So I decided to get the Midas last night. He took the transition. Rather than a 30 long he's now in a 130 gal tank.. I underestimated the RD's size. He's about 3-4x the size of its tank mates....

The "Midas" was with other tank mates before he was brought in. I even put a feeder goldfish to see how he'd respond.. he checked him out but didnt go for the kill. tried feeding him a krill and didnt want it.. but ate pellets.. so he may be easy to feed.

night 1 went well in the tank (I left the light on to see if that would keep em movin) Woke up this morning and found that the lil RD made the big RD move over to the other side where he was sleeping. The smaller and larger RD kinda went around a few times last night but no battles.. Tonight I'll be taking out the smaller RD and any of the smaller fish ie GT, and two texas cichlids... The following will remain in the tank.. 1 JD, 1 RT (false), 1 texas cichlid, 1 GT, and my new Midas....

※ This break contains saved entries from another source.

-- ==== Sys2Proof/Certificates/Slice0/Obligations.lean ====
section
/-! DEFINITION. The statements about this machine, for the provers. Each docstring names the rules of spec/ that the
statement formalises. -/

open Sys2Proof Sys2Proof.Machine

/-! ## Integer and predicate instructions -/

/-- R106, R107: the two-source results, modulo 2^64, and that nothing else changes. A destination may equal a
source; a write to g0 is discarded. -/
def Sys2Proof.Claims.IntegerResults : Prop :=
  ∀ (h : Hdr) (d a b : GReg) (s : State), s.qual h = true →
    GivesG s (.add h d a b) d (s.g a + s.g b) 8 ∧
    GivesG s (.sub h d a b) d (s.g a - s.g b) 8 ∧
    GivesG s (.and h d a b) d (s.g a &&& s.g b) 8 ∧
    GivesG s (.or h d a b) d (s.g a ||| s.g b) 8 ∧
    GivesG s (.xor h d a b) d (s.g a ^^^ s.g b) 8 ∧
    GivesG s (.andn h d a b) d (s.g a &&& ~~~(s.g b)) 8 ∧
    GivesG s (.shl h d a b) d (s.g a <<< ((s.g b).toNat % 64)) 8 ∧
    GivesG s (.shr h d a b) d (s.g a >>> ((s.g b).toNat % 64)) 8 ∧
    GivesG s (.sar h d a b) d ((s.g a).sshiftRight ((s.g b).toNat % 64)) 8 ∧
    GivesGThat s (.ror h d a b) d
      (fun x => ∀ i < 64, x.getLsbD i = (s.g a).getLsbD ((i + (s.g b).toNat % 64) % 64)) 8 ∧
    GivesG s (.min h d a b) d (if (s.g a).toInt ≤ (s.g b).toInt then s.g a else s.g b) 8 ∧
    GivesG s (.max h d a b) d (if (s.g a).toInt ≤ (s.g b).toInt then s.g b else s.g a) 8 ∧
    GivesG s (.minu h d a b) d (if (s.g a).toNat ≤ (s.g b).toNat then s.g a else s.g b) 8 ∧
    GivesG s (.maxu h d a b) d (if (s.g a).toNat ≤ (s.g b).toNat then s.g b else s.g a) 8 ∧
    GivesG s (.mul h d a b) d (s.g a * s.g b) 8 ∧
    GivesG s (.mulh h d a b) d (((s.g a).signExtend 128 * (s.g b).signExtend 128).extractLsb' 64 64) 8 ∧
    GivesG s (.mulhu h d a b) d (((s.g a).setWidth 128 * (s.g b).setWidth 128).extractLsb' 64 64) 8 ∧
    GivesG s (.addw h d a b) d (((s.g a + s.g b).setWidth 32).signExtend 64) 8 ∧
    GivesG s (.subw h d a b) d (((s.g a - s.g b).setWidth 32).signExtend 64) 8 ∧
    GivesG s (.mulw h d a b) d (((s.g a * s.g b).setWidth 32).signExtend 64) 8

/-- R108: quotients round toward zero, remainders take the dividend's sign, and the two corners have fixed results;
none of the four traps. -/
def Obligations.DivisionResults : Prop :=
  ∀ (h : Hdr) (d a b : GReg) (s : State), s.qual h = true →
    GivesGThat s (.div h d a b) d (fun x =>
      (s.g b = 0 → x = 0xFFFFFFFFFFFFFFFF) ∧
      (s.g a = 0x8000000000000000 → s.g b = 0xFFFFFFFFFFFFFFFF → x = s.g a) ∧
      (s.g b ≠ 0 → ¬(s.g a = 0x8000000000000000 ∧ s.g b = 0xFFFFFFFFFFFFFFFF) →
        x.toInt = (s.g a).toInt.tdiv (s.g b).toInt)) 8 ∧
    GivesGThat s (.divu h d a b) d (fun x =>
      (s.g b = 0 → x = 0xFFFFFFFFFFFFFFFF) ∧ (s.g b ≠ 0 → x.toNat = (s.g a).toNat / (s.g b).toNat)) 8 ∧
    GivesGThat s (.rem h d a b) d (fun x =>
      (s.g b = 0 → x = s.g a) ∧
      (s.g a = 0x8000000000000000 → s.g b = 0xFFFFFFFFFFFFFFFF → x = 0) ∧
      (s.g b ≠ 0 → ¬(s.g a = 0x8000000000000000 ∧ s.g b = 0xFFFFFFFFFFFFFFFF) →
        x.toInt = (s.g a).toInt - (s.g b).toInt * (s.g a).toInt.tdiv (s.g b).toInt)) 8 ∧
    GivesGThat s (.remu h d a b) d (fun x =>
      (s.g b = 0 → x = s.g a) ∧
      (s.g b ≠ 0 → x.toNat = (s.g a).toNat - (s.g b).toNat * ((s.g a).toNat / (s.g b).toNat))) 8

/-- R109: the one-source, extension and bit-field results, bit by bit, for the field values that decode. -/
def Obligations.BitFormResults : Prop :=
  ∀ (h : Hdr) (d a : GReg) (n width : BitVec 7) (lsb : BitVec 6) (s : State), s.qual h = true →
    GivesGThat s (.clz h d a) d (fun x =>
      x.toNat ≤ 64 ∧ (∀ i, 64 - x.toNat ≤ i → (s.g a).getLsbD i = false) ∧
        (x.toNat < 64 → (s.g a).getLsbD (63 - x.toNat) = true)) 8 ∧
    GivesGThat s (.ctz h d a) d (fun x =>
      x.toNat ≤ 64 ∧ (∀ i < x.toNat, (s.g a).getLsbD i = false) ∧
        (x.toNat < 64 → (s.g a).getLsbD x.toNat = true)) 8 ∧
    GivesGThat s (.popc h d a) d (fun x => x.toNat = ((List.range 64).filter (fun i => (s.g a).getLsbD i)).length) 8 ∧
    GivesGThat s (.bswap h d a) d (fun x =>
      ∀ i < 8, x.extractLsb' (8 * i) 8 = (s.g a).extractLsb' (8 * (7 - i)) 8) 8 ∧
    (1 ≤ n.toNat → n.toNat ≤ 64 →
      GivesGThat s (.sext h d a n) d (fun x =>
        ∀ i < 64, x.getLsbD i = (s.g a).getLsbD (if i < n.toNat then i else n.toNat - 1)) 8 ∧
      GivesGThat s (.zext h d a n) d (fun x =>
        ∀ i < 64, x.getLsbD i = (decide (i < n.toNat) && (s.g a).getLsbD i)) 8) ∧
    (1 ≤ width.toNat → lsb.toNat + width.toNat ≤ 64 →
      GivesGThat s (.bfx h d a lsb width) d (fun x =>
        ∀ i < 64, x.getLsbD i = (decide (i < width.toNat) && (s.g a).getLsbD (lsb.toNat + i))) 8 ∧
      GivesGThat s (.bfi h d a lsb width) d (fun x =>
        ∀ i < 64, x.getLsbD i = (if lsb.toNat ≤ i ∧ i < lsb.toNat + width.toNat then (s.g a).getLsbD (i - lsb.toNat)
          else (s.g d).getLsbD i)) 8)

he definatly has some personality so far.. I'm hoping to come up with a name for him soon.


----------



## fishfreak317 (Feb 22, 2006)

keep us updated on how this works out.


----------



## lil mama (Nov 24, 2007)

You can also feed him earthworms. I get them at the local bait and tackle store. Fedor LOVES them. You can get a tub of about 20 or 30 wigglers for a couple dollars. They make a nice treat to go with the pellets.


----------



## dcorolla05 (Aug 12, 2006)

lil mama said:


> You can also feed him earthworms. I get them at the local bait and tackle store. Fedor LOVES them. You can get a tub of about 20 or 30 wigglers for a couple dollars. They make a nice treat to go with the pellets.


I'll keep that in mind.. I'm sure that would be fun to watch him eat.... I wonder what would be good for color enhancing?


----------



## lil mama (Nov 24, 2007)

Yes, it is fun to watch them eat it. Just like eating spaghetti noodles. :lol: As far as enhancing the color they need b-carotene and canthaxanthin. These are found in live goldfish feeders. Fedor doesn't seem to like them though. Some one told me maybe because goldfish have harder scales.? Also, Barlow & Capetto make a food with these. Here is a great article to read go to http://www.cichlidae.com/article.php?id=106 it gives a lot of info on Midas & RD. I'm going to get a bigger tank soon Fedor is about 7" now.


----------



## dcorolla05 (Aug 12, 2006)

hey everyone.. just an update. I did end up doing the trade and I think I done good..

here are some pics of its transformation.


----------



## heylady (Oct 14, 2004)

WOW!!! LOVE his markings and color!!!


----------